SUPPLIED MATERIAL:

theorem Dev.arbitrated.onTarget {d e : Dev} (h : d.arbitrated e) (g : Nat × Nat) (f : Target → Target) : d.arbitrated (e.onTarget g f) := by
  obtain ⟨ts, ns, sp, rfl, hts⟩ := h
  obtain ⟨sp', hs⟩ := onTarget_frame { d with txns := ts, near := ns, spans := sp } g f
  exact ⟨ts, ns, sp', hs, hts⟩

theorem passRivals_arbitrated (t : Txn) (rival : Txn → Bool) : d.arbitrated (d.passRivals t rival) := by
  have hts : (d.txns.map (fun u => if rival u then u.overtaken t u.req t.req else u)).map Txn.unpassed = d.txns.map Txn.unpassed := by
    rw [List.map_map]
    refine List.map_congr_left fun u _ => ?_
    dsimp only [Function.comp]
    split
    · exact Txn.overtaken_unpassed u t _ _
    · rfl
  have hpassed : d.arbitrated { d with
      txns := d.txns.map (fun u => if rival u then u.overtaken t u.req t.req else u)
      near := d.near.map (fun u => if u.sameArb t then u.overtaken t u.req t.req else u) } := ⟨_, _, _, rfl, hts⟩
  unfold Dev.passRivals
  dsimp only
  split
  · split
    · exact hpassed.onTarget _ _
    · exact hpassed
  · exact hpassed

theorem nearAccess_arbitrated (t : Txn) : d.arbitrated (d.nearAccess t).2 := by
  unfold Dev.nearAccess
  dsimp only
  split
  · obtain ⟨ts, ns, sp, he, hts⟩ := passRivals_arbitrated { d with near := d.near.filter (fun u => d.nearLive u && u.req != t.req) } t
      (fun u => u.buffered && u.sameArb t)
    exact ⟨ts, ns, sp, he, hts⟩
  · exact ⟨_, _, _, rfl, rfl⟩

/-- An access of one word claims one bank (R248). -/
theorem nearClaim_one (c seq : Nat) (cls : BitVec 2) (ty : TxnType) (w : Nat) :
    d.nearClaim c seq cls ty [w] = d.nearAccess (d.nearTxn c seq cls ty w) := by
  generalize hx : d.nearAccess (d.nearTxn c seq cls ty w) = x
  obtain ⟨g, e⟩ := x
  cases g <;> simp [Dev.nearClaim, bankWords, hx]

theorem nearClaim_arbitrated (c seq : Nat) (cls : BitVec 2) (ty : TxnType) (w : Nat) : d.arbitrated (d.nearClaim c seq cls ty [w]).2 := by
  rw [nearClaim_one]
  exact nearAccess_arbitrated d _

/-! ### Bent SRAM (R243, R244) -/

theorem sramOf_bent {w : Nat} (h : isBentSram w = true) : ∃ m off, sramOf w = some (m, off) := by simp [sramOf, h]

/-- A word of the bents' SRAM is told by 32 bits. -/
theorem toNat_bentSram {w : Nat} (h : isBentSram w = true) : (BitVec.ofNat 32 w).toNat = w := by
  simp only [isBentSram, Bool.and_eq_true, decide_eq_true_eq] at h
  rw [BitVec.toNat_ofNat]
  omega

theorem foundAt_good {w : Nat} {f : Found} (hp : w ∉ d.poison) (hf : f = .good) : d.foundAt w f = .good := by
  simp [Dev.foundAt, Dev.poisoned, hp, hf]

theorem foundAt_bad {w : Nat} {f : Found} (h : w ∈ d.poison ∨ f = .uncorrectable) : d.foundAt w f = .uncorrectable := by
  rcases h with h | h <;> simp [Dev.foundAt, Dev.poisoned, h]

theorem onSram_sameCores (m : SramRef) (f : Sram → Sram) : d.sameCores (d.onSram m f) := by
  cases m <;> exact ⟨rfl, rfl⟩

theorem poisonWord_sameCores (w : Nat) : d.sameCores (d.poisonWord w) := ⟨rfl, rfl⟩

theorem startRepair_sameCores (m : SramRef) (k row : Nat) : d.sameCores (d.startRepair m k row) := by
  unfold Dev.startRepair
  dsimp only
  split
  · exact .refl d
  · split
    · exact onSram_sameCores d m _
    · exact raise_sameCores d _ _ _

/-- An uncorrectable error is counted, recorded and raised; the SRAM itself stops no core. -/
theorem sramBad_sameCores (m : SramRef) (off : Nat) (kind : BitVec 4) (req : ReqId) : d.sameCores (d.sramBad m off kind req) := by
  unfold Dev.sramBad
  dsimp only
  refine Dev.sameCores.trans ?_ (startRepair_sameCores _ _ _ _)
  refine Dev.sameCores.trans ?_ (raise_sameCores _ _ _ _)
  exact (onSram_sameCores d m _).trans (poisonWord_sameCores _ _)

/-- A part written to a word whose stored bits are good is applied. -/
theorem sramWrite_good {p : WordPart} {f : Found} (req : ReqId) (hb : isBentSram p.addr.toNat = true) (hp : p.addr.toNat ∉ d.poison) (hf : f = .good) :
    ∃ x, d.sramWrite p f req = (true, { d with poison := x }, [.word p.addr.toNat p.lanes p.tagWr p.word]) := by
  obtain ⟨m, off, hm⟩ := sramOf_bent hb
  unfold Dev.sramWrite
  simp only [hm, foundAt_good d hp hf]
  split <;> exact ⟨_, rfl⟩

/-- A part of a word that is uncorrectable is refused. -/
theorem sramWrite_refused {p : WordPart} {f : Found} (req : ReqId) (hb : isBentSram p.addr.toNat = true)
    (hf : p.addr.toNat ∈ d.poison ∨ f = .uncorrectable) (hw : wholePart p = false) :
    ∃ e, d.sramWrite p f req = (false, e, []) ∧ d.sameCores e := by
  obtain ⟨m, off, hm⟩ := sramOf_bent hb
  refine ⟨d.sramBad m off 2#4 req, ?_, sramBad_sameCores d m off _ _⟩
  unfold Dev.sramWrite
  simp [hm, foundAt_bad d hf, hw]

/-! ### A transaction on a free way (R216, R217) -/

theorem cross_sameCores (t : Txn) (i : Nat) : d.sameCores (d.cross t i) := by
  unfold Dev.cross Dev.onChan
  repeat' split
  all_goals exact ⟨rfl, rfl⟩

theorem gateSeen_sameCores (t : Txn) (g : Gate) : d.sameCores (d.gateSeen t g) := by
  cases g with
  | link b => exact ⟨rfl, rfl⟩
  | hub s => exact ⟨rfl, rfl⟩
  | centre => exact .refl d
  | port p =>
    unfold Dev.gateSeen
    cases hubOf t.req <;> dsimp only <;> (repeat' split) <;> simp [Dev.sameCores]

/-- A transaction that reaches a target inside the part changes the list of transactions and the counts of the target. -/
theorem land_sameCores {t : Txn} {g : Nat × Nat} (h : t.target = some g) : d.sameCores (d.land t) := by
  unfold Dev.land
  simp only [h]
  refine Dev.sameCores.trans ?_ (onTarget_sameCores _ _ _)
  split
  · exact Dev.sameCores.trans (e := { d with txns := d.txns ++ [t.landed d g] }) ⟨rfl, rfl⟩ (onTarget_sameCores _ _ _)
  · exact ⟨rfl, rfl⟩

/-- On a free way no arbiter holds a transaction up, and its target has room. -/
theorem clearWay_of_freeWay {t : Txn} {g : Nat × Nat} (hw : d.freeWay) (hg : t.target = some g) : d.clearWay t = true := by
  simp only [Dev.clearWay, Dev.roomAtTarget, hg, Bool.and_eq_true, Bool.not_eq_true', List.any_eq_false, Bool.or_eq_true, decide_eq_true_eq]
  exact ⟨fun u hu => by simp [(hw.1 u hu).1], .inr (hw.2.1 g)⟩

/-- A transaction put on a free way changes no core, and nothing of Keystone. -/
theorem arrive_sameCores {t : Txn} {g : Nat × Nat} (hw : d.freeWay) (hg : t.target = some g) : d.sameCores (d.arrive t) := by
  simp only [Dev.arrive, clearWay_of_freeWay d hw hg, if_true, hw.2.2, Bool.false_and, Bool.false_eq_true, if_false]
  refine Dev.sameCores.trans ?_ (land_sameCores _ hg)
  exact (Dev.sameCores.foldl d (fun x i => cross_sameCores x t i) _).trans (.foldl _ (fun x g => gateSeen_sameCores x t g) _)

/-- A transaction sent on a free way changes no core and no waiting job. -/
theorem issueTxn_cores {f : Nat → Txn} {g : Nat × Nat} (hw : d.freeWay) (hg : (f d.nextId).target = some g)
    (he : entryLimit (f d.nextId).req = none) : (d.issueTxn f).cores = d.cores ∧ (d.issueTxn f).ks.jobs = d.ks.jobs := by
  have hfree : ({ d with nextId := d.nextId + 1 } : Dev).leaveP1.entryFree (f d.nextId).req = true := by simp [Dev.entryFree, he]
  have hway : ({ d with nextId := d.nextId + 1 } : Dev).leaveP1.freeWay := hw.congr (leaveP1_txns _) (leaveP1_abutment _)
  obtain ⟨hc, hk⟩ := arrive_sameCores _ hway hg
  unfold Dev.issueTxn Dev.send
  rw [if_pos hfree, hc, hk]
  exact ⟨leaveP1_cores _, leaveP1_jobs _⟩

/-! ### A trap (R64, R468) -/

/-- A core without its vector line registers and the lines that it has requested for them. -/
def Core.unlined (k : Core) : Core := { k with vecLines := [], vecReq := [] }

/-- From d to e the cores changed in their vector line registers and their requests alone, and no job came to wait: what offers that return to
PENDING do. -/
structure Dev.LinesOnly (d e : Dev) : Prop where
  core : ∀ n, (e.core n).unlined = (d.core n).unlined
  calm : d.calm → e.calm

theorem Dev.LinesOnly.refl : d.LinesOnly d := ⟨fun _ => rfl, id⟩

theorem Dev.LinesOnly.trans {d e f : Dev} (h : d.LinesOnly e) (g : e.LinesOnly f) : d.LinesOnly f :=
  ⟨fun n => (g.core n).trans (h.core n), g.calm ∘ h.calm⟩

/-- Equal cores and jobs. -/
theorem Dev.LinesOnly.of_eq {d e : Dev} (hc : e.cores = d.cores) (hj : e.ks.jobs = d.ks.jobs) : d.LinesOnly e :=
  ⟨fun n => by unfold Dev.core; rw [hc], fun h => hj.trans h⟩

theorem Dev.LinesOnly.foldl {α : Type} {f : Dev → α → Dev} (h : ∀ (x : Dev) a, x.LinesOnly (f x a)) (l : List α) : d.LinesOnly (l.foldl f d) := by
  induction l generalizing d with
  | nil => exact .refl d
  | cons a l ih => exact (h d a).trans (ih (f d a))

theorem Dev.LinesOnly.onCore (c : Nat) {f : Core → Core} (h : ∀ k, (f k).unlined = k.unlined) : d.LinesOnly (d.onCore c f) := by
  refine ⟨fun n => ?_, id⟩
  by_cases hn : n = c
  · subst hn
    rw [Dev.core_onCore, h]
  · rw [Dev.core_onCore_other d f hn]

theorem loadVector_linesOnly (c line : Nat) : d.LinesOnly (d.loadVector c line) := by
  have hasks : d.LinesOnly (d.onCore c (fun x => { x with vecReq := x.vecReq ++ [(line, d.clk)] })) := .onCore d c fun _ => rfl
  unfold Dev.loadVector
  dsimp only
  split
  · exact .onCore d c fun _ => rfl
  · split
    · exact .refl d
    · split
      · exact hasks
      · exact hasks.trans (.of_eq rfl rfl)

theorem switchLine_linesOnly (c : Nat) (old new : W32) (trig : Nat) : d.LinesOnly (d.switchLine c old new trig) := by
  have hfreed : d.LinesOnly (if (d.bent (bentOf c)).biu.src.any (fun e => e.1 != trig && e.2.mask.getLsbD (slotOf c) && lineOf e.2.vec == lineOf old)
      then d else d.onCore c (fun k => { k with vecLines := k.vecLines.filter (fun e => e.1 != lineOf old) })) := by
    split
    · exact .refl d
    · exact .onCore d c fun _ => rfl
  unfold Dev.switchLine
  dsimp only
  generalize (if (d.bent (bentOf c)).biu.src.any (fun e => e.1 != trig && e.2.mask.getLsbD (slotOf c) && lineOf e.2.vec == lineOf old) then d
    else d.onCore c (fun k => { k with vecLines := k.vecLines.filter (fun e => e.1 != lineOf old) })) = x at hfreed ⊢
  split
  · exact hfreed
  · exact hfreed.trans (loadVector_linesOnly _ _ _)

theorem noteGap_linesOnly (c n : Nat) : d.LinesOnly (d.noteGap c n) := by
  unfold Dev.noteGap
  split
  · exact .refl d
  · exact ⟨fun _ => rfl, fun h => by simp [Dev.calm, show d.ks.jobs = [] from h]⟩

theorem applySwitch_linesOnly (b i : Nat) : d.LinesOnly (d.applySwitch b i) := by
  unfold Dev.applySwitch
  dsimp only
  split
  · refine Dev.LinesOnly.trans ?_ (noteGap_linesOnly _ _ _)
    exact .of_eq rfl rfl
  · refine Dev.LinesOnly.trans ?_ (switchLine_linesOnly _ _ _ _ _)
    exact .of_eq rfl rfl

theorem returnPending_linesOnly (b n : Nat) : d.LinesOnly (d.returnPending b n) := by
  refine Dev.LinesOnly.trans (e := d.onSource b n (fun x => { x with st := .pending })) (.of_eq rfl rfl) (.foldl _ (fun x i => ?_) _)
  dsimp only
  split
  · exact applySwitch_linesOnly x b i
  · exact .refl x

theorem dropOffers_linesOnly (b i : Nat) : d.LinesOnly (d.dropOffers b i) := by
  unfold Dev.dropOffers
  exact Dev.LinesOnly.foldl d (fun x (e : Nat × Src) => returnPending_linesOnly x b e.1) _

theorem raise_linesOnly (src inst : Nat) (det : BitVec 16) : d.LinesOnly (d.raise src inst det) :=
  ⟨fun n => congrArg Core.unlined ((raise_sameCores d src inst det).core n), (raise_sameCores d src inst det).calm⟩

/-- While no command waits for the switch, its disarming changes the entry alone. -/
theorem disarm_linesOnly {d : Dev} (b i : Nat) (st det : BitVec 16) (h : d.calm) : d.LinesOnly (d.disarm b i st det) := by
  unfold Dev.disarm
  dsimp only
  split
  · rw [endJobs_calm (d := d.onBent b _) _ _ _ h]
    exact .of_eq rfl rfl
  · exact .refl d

DIRECTIONS FOR THIS TASK:
Looking at the records above, return exactly the lines from the line with "unfold Dev.noteGap" to the line with "refine Dev.LinesOnly.trans (e", both ends included.

RESPONSE:
  unfold Dev.noteGap
  split
  · exact .refl d
  · exact ⟨fun _ => rfl, fun h => by simp [Dev.calm, show d.ks.jobs = [] from h]⟩

theorem applySwitch_linesOnly (b i : Nat) : d.LinesOnly (d.applySwitch b i) := by
  unfold Dev.applySwitch
  dsimp only
  split
  · refine Dev.LinesOnly.trans ?_ (noteGap_linesOnly _ _ _)
    exact .of_eq rfl rfl
  · refine Dev.LinesOnly.trans ?_ (switchLine_linesOnly _ _ _ _ _)
    exact .of_eq rfl rfl

theorem returnPending_linesOnly (b n : Nat) : d.LinesOnly (d.returnPending b n) := by
  refine Dev.LinesOnly.trans (e := d.onSource b n (fun x => { x with st := .pending })) (.of_eq rfl rfl) (.foldl _ (fun x i => ?_) _)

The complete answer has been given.